The Trump administration Friday essentially made it easy for employers to refuse to provide birth control to their workers, issuing what it called “rules protecting conscience rights of all Americans.” An estimated 55 million women gained access to birth control and didn’t have to pay a co-payment thanks to the Obama administration and the Affordable Care Act.

The Trump administration move comes at the peak of open enrollment season when employers allow their workers to change or choose their health benefits for next year. It’s during this time when workers find out what their premiums are as well as their co-payments and deductibles and whether there are any coverage changes.

Paul Ryan, the Speaker of the U.S. House of Representatives, called Trump's birth control decision "a landmark day for religious liberty.”

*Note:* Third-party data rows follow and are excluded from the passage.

/-! ### Fabric counts (R450, R457) -/

/-- Bytes of remote reads and writes counted on a link of a partition. Which link carries them, how many flits are sent and received, how many
fail their check there, and how many retries that takes, are free values (notes/assumptions/3.md): answers the flits with the state. -/
def linkCount (s : State) (p rd wr : Nat) : (Nat × Nat) × State :=
  let ls := (List.range 16).filter (bitAt (pdLinks s p))
  let out := 1 + (freeNext s 1).toNat % 2 ^ 16
  let inn := 1 + (freeNext s 2).toNat % 2 ^ 16
  let retries := (freeNext s 3).toNat % 2 ^ 16
  let bad := (freeNext s 4).toNat % 2 ^ 16
  let s1 : State := { s with free := s.free + 5 }
  match ls[(freeWord s).toNat % max 1 ls.length]? with
  | none => ((out, inn), s1)
  | some l =>
    let s2 := ctlCount (ctlCount (ctlCount (ctlCount s1 (lkAddr l 0) out) (lkAddr l 1) inn) (lkAddr l 2) retries) (lkAddr l 3) bad
    ((out, inn), ctlCount (ctlCount s2 (lkAddr l 4) rd) (lkAddr l 5) wr)

/-- As `linkCount`, for an access of a virtual function's context: its own fabric counts too. -/
def fabricCount (s : State) (p v rd wr : Nat) : State :=
  let r := linkCount s p rd wr
  ctlCount (ctlCount r.2 (vfAddr v 0x100) r.1.1) (vfAddr v 0x108) r.1.2

/-! ### The last-arriver token (R425) -/

/-- The token bit of a thread, in its registers and its start state. -/
def setToken (b : Bool) (t : Thread) : Thread :=
  { t with a := { t.a with token := b }, chunk := { t.chunk with start := { t.chunk.start with token := b } } }

/-- The front thread begins a wait: its token is deposited and its bit cleared. -/
def depositToken (s : State) (k : TokKey) : State :=
  if s.th.a.token then { s with th := setToken false s.th, dbg := { s.dbg with tokens := (k :: s.dbg.tokens).eraseDups } }
  else s

/-- Whether a thread waits, or stood halted in a wait. -/
def waitsIn (t : Thread) (f : Wait → Bool) : Bool :=
  match t.status with
  | .waiting w => f w
  | .halted (some w) => f w
  | _ => false

/-- The front thread completes an event: it takes a token deposited there, and every waiter that the event wakes takes its bit; `on` names
the event's deposits. -/
def lastArrival (s : State) (on : TokKey → Bool) (wakes : Thread → Wait → Bool) : State :=
  let woken (t : Thread) : Bool := waitsIn t (wakes t)
  if !(s.dbg.tokens.any on || (s.rest ++ s.wk.saved).any woken) then s
  else
    let b := s.th.a.token || s.dbg.tokens.any on
    let give (t : Thread) : Thread := if woken t then setToken b t else t
    { s with th := setToken b s.th
             rest := s.rest.map give
             wk := { s.wk with saved := s.wk.saved.map give }
             dbg := { s.dbg with tokens := s.dbg.tokens.filter (fun x => !on x) } }

/-- The front thread arrives without completing the event and without waiting. -/
def clearToken (s : State) : State := { s with th := setToken false s.th }

/-- The front thread's write to a line ends the waits on it (R342, R425). -/
def wakeWatchers (s : State) (line : Nat) : State :=
  lastArrival s (· == .watch line) (fun _ w => w == .mwait line)

/-! ### Registers -/

def Reg.of (v : Word) : Reg := { val := v, born := 0, lat := 0 }

/-- The words of the instruction being executed: stall count and length (R266, R272). -/
def stallOfWords (w : Nat) : Nat := bits w 24 22
def lenOfWords (w : Nat) : Nat := if isLongWord (w % 2 ^ 32) then 8 else 4

/-- First soft register (R251). -/
def Thread.softBase (t : Thread) : Nat := t.nreg - t.nsoft

def isSoft (t : Thread) (k : Nat) : Bool := decide (t.softBase ≤ k) && decide (k < t.nreg)

/-- Named register as stored. -/
def nReg (a : Arch) (k : Nat) : Reg := a.n.getD k Reg.zero
def qReg (a : Arch) (i : Nat) : Reg := a.q.getD i Reg.zero

/-- The value of a soft register as last evaluated for the instruction; an unbound one reads as 0 (R258, R261, R262). -/
def softVal (t : Thread) (k : Nat) : Word :=
  match Assoc.get t.a.binds k with
  | none => 0
  | some _ => Assoc.getD t.kept k 0

/-- `opnd(f)` of R280, after the soft operands of the instruction have been evaluated. -/
def opnd (s : State) (o : Opnd) : Word :=
  match o with
  | .q i => (qReg s.th.a i.val).val
  | .n k => if isSoft s.th k.val then softVal s.th k.val else (nReg s.th.a k.val).val
  | .z => 0
  | .tid => BitVec.ofNat 64 (s.th.index % 2 ^ 48)

/-- `opnd(f)` where the field may name K, sign-extended (R268, R269). -/
def opndK (s : State) (o : OpndK) (k : IWord) : Word :=
  match o with
  | .r o => opnd s o
  | .k => k.signExtend 64

/-- A register write of R270, with the producer's place and fixed latency for R274. -/
def pushArch (a : Arch) (d : Dest) (v : Word) (lat : Nat) : Arch :=
  let r : Reg := { val := v, born := a.dist, lat := lat }
  match d with
  | .drop => a
  | .push => { a with q := (r :: a.q).take 16 }
  | .reg k => { a with q := (r :: a.q).take 16, n := a.n.set k.val r }

/-- The front thread changed. -/
def updTh (s : State) (f : Thread → Thread) : State := { s with th := f s.th }
def updArch (s : State) (f : Arch → Arch) : State := { s with th := { s.th with a := f s.th.a } }

/-- `result(v)` of R280. -/
def pushResult (s : State) (d : Dest) (v : Word) (lat : Nat) : State := updArch s (fun a => pushArch a d v lat)

/-! ### Taking an exception -/

/-- TCAUSE (R392). -/
def causeWord (t : Trap) (lvl : Nat) (so sup : Bool) : Word :=
  BitVec.ofNat 64 (t.cause + t.sub * 2 ^ 8 + t.usub * 2 ^ 16 + sup.toNat * 2 ^ 32 + so.toNat * 2 ^ 33 + lvl * 2 ^ 34)

/-- A trap bank written at delivery (R392, R401). -/
def bankWith (b : TrapBank) (pc : Word) (cause : Word) (t : Trap) : TrapBank :=
  { b with pc := pc &&& ~~~3#64, cause := cause, i0 := t.i0, i1 := t.i1, i2 := t.i2, i3 := t.i3, eng := t.eng }

/-- What a fault record holds of a trap (R405): of an engine fault the pc of the `push`, bits [191:128] of the command word in INFO0 and the
issuing thread. -/
def recordOf (t : Trap) (pc : Word) (core index : Nat) : FaultRec :=
  match t.eng with
  | some (w, c, i) => { trap := { t with i0 := w }, pc := t.i0, core := c, index := i, count := 1 }
  | none => { trap := t, pc := pc, core := core, index := index, count := 1 }

/-- A fault logged in a launch's fault record (R405): the first fills it, every one counts. -/
def logFault (s : State) (lnum : Nat) (t : Trap) (pc : Word) (core index : Nat) : State :=
  let s1 : State := { s with wk := { s.wk with launches := s.wk.launches.map (fun l =>
    if l.lnum = lnum then
      { l with faults := some (match l.faults with
          | none => recordOf t pc core index
          | some f => { f with count := min (f.count + 1) (2 ^ 32 - 1) }) }
    else l) } }
  match s.wk.launches.find? (fun l => l.lnum = lnum) with
  | some l => vfInterrupt s1 l.vf 1
  | none => s1

/-- Watches of a thread removed (R302). -/
def dropWatch (s : State) (uid : Nat) : State :=
  { s with coh := { s.coh with watches := s.coh.watches.filter (fun w => w.uid ≠ uid) } }

/-- A member leaves its crew; the entry and its tiles go when every member has (R207, R372). -/
def leaveCrew (s : State) (cl e m : Nat) : State :=
  let crews := s.eng.crews.map (fun c => if c.cl = cl ∧ c.entry = e then { c with left := m :: c.left } else c)
  let gone (c : Crew) : Bool := decide (c.cl = cl ∧ c.entry = e) && decide (c.size ≤ c.left.length)
  { s with eng := { s.eng with
      crews := crews.filter (fun c => !gone c)
      tiles := if crews.any gone then s.eng.tiles.filter (fun t => !(t.cl = cl && t.crew = e)) else s.eng.tiles } }

/-- An engine fault logged in the launch's record, with bits [191:128] of the command word (R403, R405). -/
def logEngineFault (s : State) (lnum : Nat) (t : Trap) (w : Word) (core index : Nat) : State :=
  logFault s lnum { t with eng := some (w, core, index) } t.i0 core index

/-- Undelivered engine faults of a thread that ends go to its launch's record (R403). -/
def flushFaults (s : State) (t : Thread) : State :=
  let mine (g : TagSt) : Bool := g.uid == t.uid && g.fault.isSome && !g.faultDelivered
  let faults := s.eng.cc.flatMap (fun e => (e.2.tags.filter mine).filterMap (fun g => g.fault))
  let s1 := faults.foldl (fun s f => logEngineFault s t.lnum f.1 f.2 t.core t.index) s
  { s1 with eng := { s1.eng with cc := s1.eng.cc.map (fun e =>
      (e.1, { e.2 with tags := e.2.tags.map (fun g => if mine g then { g with faultDelivered := true } else g) })) } }

/-- The front thread ends: its slot and pool entries are freed, its monitor disarmed, its crew left (R302). The completion of its launch
(R191) and the context's switch-out from the core (R409) are then looked at. -/
def endThread (s : State) : State :=
  let t := s.th
  let s1 := match t.crew with
    | some (cl, e, m) => leaveCrew (flushFaults s t) cl e m
    | none => flushFaults s t
  let s2 := dropWatch s1 t.uid
  { s2 with
      agenda := s2.agenda ++ [.launchCompletion t.lnum, .contextSwitchOut t.core (t.xlctx.bits 63 52)]
      th := { Thread.vacant with core := t.core, slot := t.slot }
      coh := { s2.coh with waiters := s2.coh.waiters.filter (fun w => w.uid ≠ t.uid)
                           reqs := s2.coh.reqs.filter (fun r => r.uid ≠ t.uid) } }

/-- The trap that brought the thread to its handler level, from its bank (R395). -/
def bankTrap (b : TrapBank) : Trap :=
  { cause := b.cause.bits 7 0, sub := b.cause.bits 15 8, usub := b.cause.bits 23 16, i0 := b.i0, i1 := b.i1, i2 := b.i2, i3 := b.i3, eng := b.eng }

/-- A rival that has ended is marked as gone in its fork. -/
def markDead (s : State) (fork uid : Nat) : State :=
  { s with vw := { s.vw with forks := s.vw.forks.map (fun f =>
    if f.id = fork then { f with rivals := f.rivals.map (fun r => if r.2.1 = uid then (r.1, r.2.1, r.2.2.1, false) else r) } else f) } }

/-- A thread killed by a double fault: the trap is logged with its cause and subcause (R391, R395). A rival is gone from its fork, whose next
event drops its view and its deferral (R151, R154). -/
def doubleFault (s : State) (t : Trap) (pc : Word) : State :=
  let s1 := endThread (logFault s s.th.lnum t pc s.th.core s.th.index)
  match s.th.fork with
  | none => s1
  | some f =>
    let s2 := markDead s1 f s.th.uid
    post { s2 with vw := { s2.vw with fallen := s.th :: s2.vw.fallen } } (.choiceEvent f)

/-- Delivery of a trap at its commit point (R391, R392): TPC := `pc`; the level, the mode and the suppress-once bit are saved and
changed; the thread continues at the handler in a new chunk. A trap bound for level 2 without a handler, or raised there, is a
double fault (R391, R395). -/
def deliverTrap (s : State) (t : Trap) (pc : Word) : State :=
  let a := s.th.a
  let sys := t.cause = 0x11
  if a.level = 0 ∧ s.th.kern.handler ≠ 0 ∧ ¬sys then
    let a' := { a with pc := s.th.kern.handler, level := 1, suppress := false }
    { s with th := { s.th with
        a := a', kern := bankWith s.th.kern pc (causeWord t a.level a.suppress a.sup) t,
        chunk := Chunk.fresh a', boundary := false, pendTrap := none, status := .running } }
  else if a.level < 2 ∧ s.th.supv.handler ≠ 0 then
    let a' := { a with pc := s.th.supv.handler, level := 2, suppress := false, sup := true }
    { s with th := { s.th with
        a := a', supv := bankWith s.th.supv pc (causeWord t a.level a.suppress a.sup) t,
        chunk := Chunk.fresh a', boundary := false, pendTrap := none, status := .running } }
  else doubleFault s t pc

/-- Return from an exception (R394): level, mode, suppress-once bit and pc from the bank; at level 2 with cause 0x11 STINFO1 is
the result of the `sysc`, whose destination stands in the words of TINFO3. -/
def returnFrom (a : Arch) (b : TrapBank) : Arch :=
  { a with pc := b.pc, level := b.cause.bits 35 34, suppress := b.cause.bits 33 33 == 1, sup := b.cause.bits 32 32 == 1 }
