-- ==== Sys2Proof/Machine/Real.lean ====
section
/-! DEFINITION. Real.lean: exact values of numbers, the formats of R219-R225, and rounding (R226-R232). -/

namespace Sys2Proof.Machine

/-- An exact result before rounding: a NaN, an infinity, or the number (-1)^neg × (m + δ) × 2^e with δ = 0 unless `sticky`, when
0 < δ < 1. -/
inductive Ex where
  | nan (signalling : Bool)
  | inf (neg : Bool)
  | fin (neg : Bool) (m : Nat) (e : Int) (sticky : Bool)
  deriving DecidableEq, Repr

def Ex.zero (neg : Bool) : Ex := .fin neg 0 0 false

def Ex.isNan : Ex → Bool
  | .nan _ => true
  | _ => false

def Ex.isSig : Ex → Bool
  | .nan s => s
  | _ => false

def Ex.isInf : Ex → Bool
  | .inf _ => true
  | _ => false

def Ex.isZero : Ex → Bool
  | .fin _ m _ s => m == 0 && !s
  | _ => false

/-- The sign of a number; a NaN counts as positive. -/
def Ex.neg : Ex → Bool
  | .nan _ => false
  | .inf n => n
  | .fin n _ _ _ => n

def Ex.negate : Ex → Ex
  | .nan s => .nan s
  | .inf n => .inf !n
  | .fin n m e s => .fin (!n) m e s

/-- The exact value of an integer. -/
def Ex.ofInt (i : Int) : Ex := .fin (i < 0) i.natAbs 0 false

/-- Flag bits in the layout of FPFLAGS (R236). -/
def fNV : Nat := 1
def fDZ : Nat := 2
def fOF : Nat := 4
def fUF : Nat := 8
def fNX : Nat := 16

/-- Parameters of a format: precision with the leading bit, bias, width in bits, whether it has a sign bit (R221, R224). -/
structure FInfo where
  p : Nat
  bias : Nat
  width : Nat
  signed : Bool
  deriving DecidableEq, Repr

def FF4.info : FF4 → FInfo
  | .d => { p := 53, bias := 1023, width := 64, signed := true }
  | .f => { p := 24, bias := 127, width := 32, signed := true }
  | .h => { p := 11, bias := 15, width := 16, signed := true }
  | .bf => { p := 8, bias := 127, width := 16, signed := true }

/-- Precision P of a binary8 code. -/
def B8.prec (b : B8) : Nat := b.p.val + 1

def B8.info (b : B8) : FInfo :=
  { p := B8.prec b, bias := if b.uns then 2 ^ (8 - B8.prec b) else 2 ^ (7 - B8.prec b), width := 8, signed := !b.uns }

def FFmt.info : FFmt → FInfo
  | .ieee f => FF4.info f
  | .b8 b => B8.info b

/-- Width of a format in bytes (R219). -/
def FFmt.bytes (f : FFmt) : Nat := (FFmt.info f).width / 8

/-- Exponent of the last place at the subnormal spacing. -/
def FInfo.qmin (i : FInfo) : Int := 1 - (i.bias : Int) - ((i.p : Int) - 1)

/-- Bits of the magnitude: all but the sign. -/
def FInfo.mag (i : FInfo) : Nat := if i.signed then i.width - 1 else i.width

/-- The default NaN of R221 and R225. -/
def FFmt.defaultNan : FFmt → Nat
  | .ieee .d => 0x7ff8000000000000
  | .ieee .f => 0x7fc00000
  | .ieee .h => 0x7e00
  | .ieee .bf => 0x7fc0
  | .b8 b => if b.uns then 0xff else 0x80

/-- The greatest finite magnitude code: MAXF of R225, or the largest finite of R221. -/
def FFmt.maxCode : FFmt → Nat
  | .ieee .d => 0x7fefffffffffffff
  | .ieee .f => 0x7f7fffff
  | .ieee .h => 0x7bff
  | .ieee .bf => 0x7f7f
  | .b8 b => if b.uns then (if b.fin then 0xfe else 0xfd) else (if b.fin then 0x7f else 0x7e)

/-- The code of +∞, where the format has one. -/
def FFmt.infCode : FFmt → Nat
  | .ieee .d => 0x7ff0000000000000
  | .ieee .f => 0x7f800000
  | .ieee .h => 0x7c00
  | .ieee .bf => 0x7f80
  | .b8 b => if b.uns then 0xfe else 0x7f

/-- A code with the sign set or clear. -/
def FFmt.withSign (f : FFmt) (neg : Bool) (mag : Nat) : Nat :=
  if neg && (FFmt.info f).signed then mag + 2 ^ (FFmt.info f).mag else mag

/-- The magnitude of a code read without special meanings (R221, R224): significand and exponent of its last place. -/
def FInfo.magnitude (i : FInfo) (code : Nat) : Nat × Int :=
  let t := code % 2 ^ (i.p - 1)
  let e := code / 2 ^ (i.p - 1)
  if e = 0 then (if i.p = 1 then 0 else t, i.qmin) else (2 ^ (i.p - 1) + t, i.qmin + ((e : Int) - 1))

/-- The exact value of a code (R221, R224, R225); bits above the width are ignored (R248). -/
def FFmt.decode (f : FFmt) (bits : Nat) : Ex :=
  let i := FFmt.info f
  let w := bits % 2 ^ i.width
  let neg := i.signed && bitAt w (i.width - 1)
  let mag := w % 2 ^ i.mag
  let v := i.magnitude mag
  match f with
  | .ieee _ =>
    if mag = FFmt.infCode f then .inf neg
    else if FFmt.infCode f < mag then .nan (!bitAt w (i.p - 2))
    else .fin neg v.1 v.2 false
  | .b8 b =>
    if w = FFmt.defaultNan f then .nan false
    else if !b.fin && mag = FFmt.infCode f then .inf neg
    else .fin neg v.1 v.2 false

/-- An integer format's width and sign (R219, R223). -/
def IFmt.bits : IFmt → Nat
  | .s8 => 8
  | .z8 => 8
  | .s16 => 16
  | .z16 => 16
  | .s32 => 32
  | .z32 => 32
  | .s64 => 64
  | .z64 => 64

def IFmt.isSigned : IFmt → Bool
  | .s8 => true
  | .s16 => true
  | .s32 => true
  | .s64 => true
  | _ => false

/-- The integer that the low bits of a register hold (R223). -/
def IFmt.read (f : IFmt) (bits : Nat) : Int :=
  if IFmt.isSigned f then signed (IFmt.bits f) bits else ((bits % 2 ^ IFmt.bits f : Nat) : Int)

But employee health benefits experts don’t expect companies to end offers to workers for birth control without co-payments. It's considered a low cost preventive service that's cheaper than a baby delivery.  Birth control pills, in particular, are largely available in cheaper generics and co-payments even before ACA became law were low.

In 2010, before the ACA was signed into law, nearly 9 in 10 employers covered contraceptives no matter company size , the benefits consultancy Mercer, a subsidiary of Marsh & McLennan Co. said.

“In 2010 contraceptives were covered by 88% of respondents, with little variation in prevalence by employer size,” Mercer  said in a report it issued in 2011. The findings in the report are based on Mercer’s survey of 779 employers in March of 2011 that included 157 employer respondents with fewer than 500 workers, more than 400 respondents with between 500 and 4,999 workers and 221 respondents with 5,000 or more employees.